**What you have to do:** Write down every entry below once more, exactly.

**Input data:**

-- ==== Sys2Proof/Config.lean ====
section
/-! DEFINITION. What an implementation fixes and the free values. A free value has no body, so nothing can be proved
about it; it is drawn with a counter that the state holds (log 21). -/

namespace Sys2Proof

/-- The free value of a width at a draw: a result that the spec leaves open (log 21). -/
opaque Config.freeBits (w : Nat) : Nat → BitVec w

/-- A free choice at a draw: an order or a candidate that the spec leaves open (log 21). -/
opaque Config.freeChoice : Nat → Nat

/-- The measurement of an index on a package, a SHA3-384 digest of what 15 R390 names (log 30). -/
opaque Config.measurement : Nat → Nat → Nat → BitVec 384

/-- Whether a signed image or table verifies under the fused key (13 R344, R358; 15 R389; log 30). -/
opaque Config.signatureValid : Nat → List (BitVec 8) → Bool

/-- The signature that the device makes of a message (15 R390; log 30). -/
opaque Config.sign : Nat → List (BitVec 8) → List (BitVec 8)

/-- The body of the answer to an SPDM request, whose form the SPDM standard gives (15 R390; log 30). -/
opaque Config.spdmBody : Nat → Nat → List (BitVec 8)

/-- Whether the pod configuration assigns a context id to a package (01 R8; log 10). -/
opaque Config.ctxAssigned : Nat → Nat → Bool

/-- Core cycles in a microsecond: the core clock is 3.6 GHz (00 R2). -/
def Config.cyclesPerMicro : Nat := 3600

/-- Mesh cycles run at 2.4 GHz: two for three core cycles (00 R2). -/
def Config.coreCyclesOfMesh (n : Nat) : Nat := n * 3 / 2

/-- Entries of each hardware queue (04 R92). -/
def Config.queueDepth : Nat := 64
/-- Messages of the outbound port (11 R296). -/
def Config.portDepth : Nat := 8
/-- Walks of a die at once, and the most of one context while another waits (03 R70). -/
def Config.dieWalks : Nat := 128
/-- Lines of the cluster's wait table (04 R109). -/
def Config.waitLines : Nat := 64
/-- Chains a copy unit walks, and chains its queue holds (12 R322). -/
def Config.chainsWalked : Nat := 16
/-- Chains that wait in a copy unit's queue (12 R322). -/
def Config.chainsQueued : Nat := 64
/-- Entries of a cluster's Pantry (07 R181). -/
def Config.pantryEntries : Nat := 256
/-- Entries of a cluster's commit queue (07 R182). -/
def Config.commitEntries : Nat := 512
/-- Entries of a core's activation table (07 R175). -/
def Config.activations : Nat := 32
/-- Cellar nodes of a package (02 R65). -/
def Config.cellarNodes : Nat := 67108864
/-- Messages that the LATE section of an image has room for (14 R372; log 68). -/
def Config.lateCapacity : Nat := 1024
/-- The first frame of the Cellar: local address 0x7F_0000_0000 (01 R10). -/
def Config.cellarFrame : Nat := 0x7F00000
/-- Frames of HBM with the Cellar: 512 GiB (01 R10). -/
def Config.hbmFrames : Nat := 0x8000000
/-- The first frame of the CXL range, where the host-window range ends (01 R10). -/
def Config.cxlFrame : Nat := 0x40000000
/-- Tenant contexts live on a package (01 R8). -/
def Config.contextLimit : Nat := 1024

end Sys2Proof
end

**Solution:**
-- ==== Sys2Proof/Config.lean ====
section
/-! DEFINITION. What an implementation fixes and the free values. A free value has no body, so nothing can be proved
about it; it is drawn with a counter that the state holds (log 21). -/

namespace Sys2Proof

/-- The free value of a width at a draw: a result that the spec leaves open (log 21). -/
opaque Config.freeBits (w : Nat) : Nat → BitVec w

/-- A free choice at a draw: an order or a candidate that the spec leaves open (log 21). -/
opaque Config.freeChoice : Nat → Nat

/-- The measurement of an index on a package, a SHA3-384 digest of what 15 R390 names (log 30). -/
opaque Config.measurement : Nat → Nat → Nat → BitVec 384

/-- Whether a signed image or table verifies under the fused key (13 R344, R358; 15 R389; log 30). -/
opaque Config.signatureValid : Nat → List (BitVec 8) → Bool

/-- The signature that the device makes of a message (15 R390; log 30). -/
opaque Config.sign : Nat → List (BitVec 8) → List (BitVec 8)

/-- The body of the answer to an SPDM request, whose form the SPDM standard gives (15 R390; log 30). -/
opaque Config.spdmBody : Nat → Nat → List (BitVec 8)

/-- Whether the pod configuration assigns a context id to a package (01 R8; log 10). -/
opaque Config.ctxAssigned : Nat → Nat → Bool

/-- Core cycles in a microsecond: the core clock is 3.6 GHz (00 R2). -/
def Config.cyclesPerMicro : Nat := 3600

/-- Mesh cycles run at 2.4 GHz: two for three core cycles (00 R2). -/
def Config.coreCyclesOfMesh (n : Nat) : Nat := n * 3 / 2

/-- Entries of each hardware queue (04 R92). -/
def Config.queueDepth : Nat := 64
/-- Messages of the outbound port (11 R296). -/
def Config.portDepth : Nat := 8
/-- Walks of a die at once, and the most of one context while another waits (03 R70). -/
def Config.dieWalks : Nat := 128
/-- Lines of the cluster's wait table (04 R109). -/
def Config.waitLines : Nat := 64
/-- Chains a copy unit walks, and chains its queue holds (12 R322). -/
def Config.chainsWalked : Nat := 16
/-- Chains that wait in a copy unit's queue (12 R322). -/
def Config.chainsQueued : Nat := 64
/-- Entries of a cluster's Pantry (07 R181). -/
def Config.pantryEntries : Nat := 256
/-- Entries of a cluster's commit queue (07 R182). -/
def Config.commitEntries : Nat := 512
/-- Entries of a core's activation table (07 R175). -/
def Config.activations : Nat := 32
/-- Cellar nodes of a package (02 R65). -/
def Config.cellarNodes : Nat := 67108864
/-- Messages that the LATE section of an image has room for (14 R372; log 68). -/
def Config.lateCapacity : Nat := 1024
/-- The first frame of the Cellar: local address 0x7F_0000_0000 (01 R10). -/
def Config.cellarFrame : Nat := 0x7F00000
/-- Frames of HBM with the Cellar: 512 GiB (01 R10). -/
def Config.hbmFrames : Nat := 0x8000000
/-- The first frame of the CXL range, where the host-window range ends (01 R10). -/
def Config.cxlFrame : Nat := 0x40000000
/-- Tenant contexts live on a package (01 R8). -/
def Config.contextLimit : Nat := 1024

end Sys2Proof
end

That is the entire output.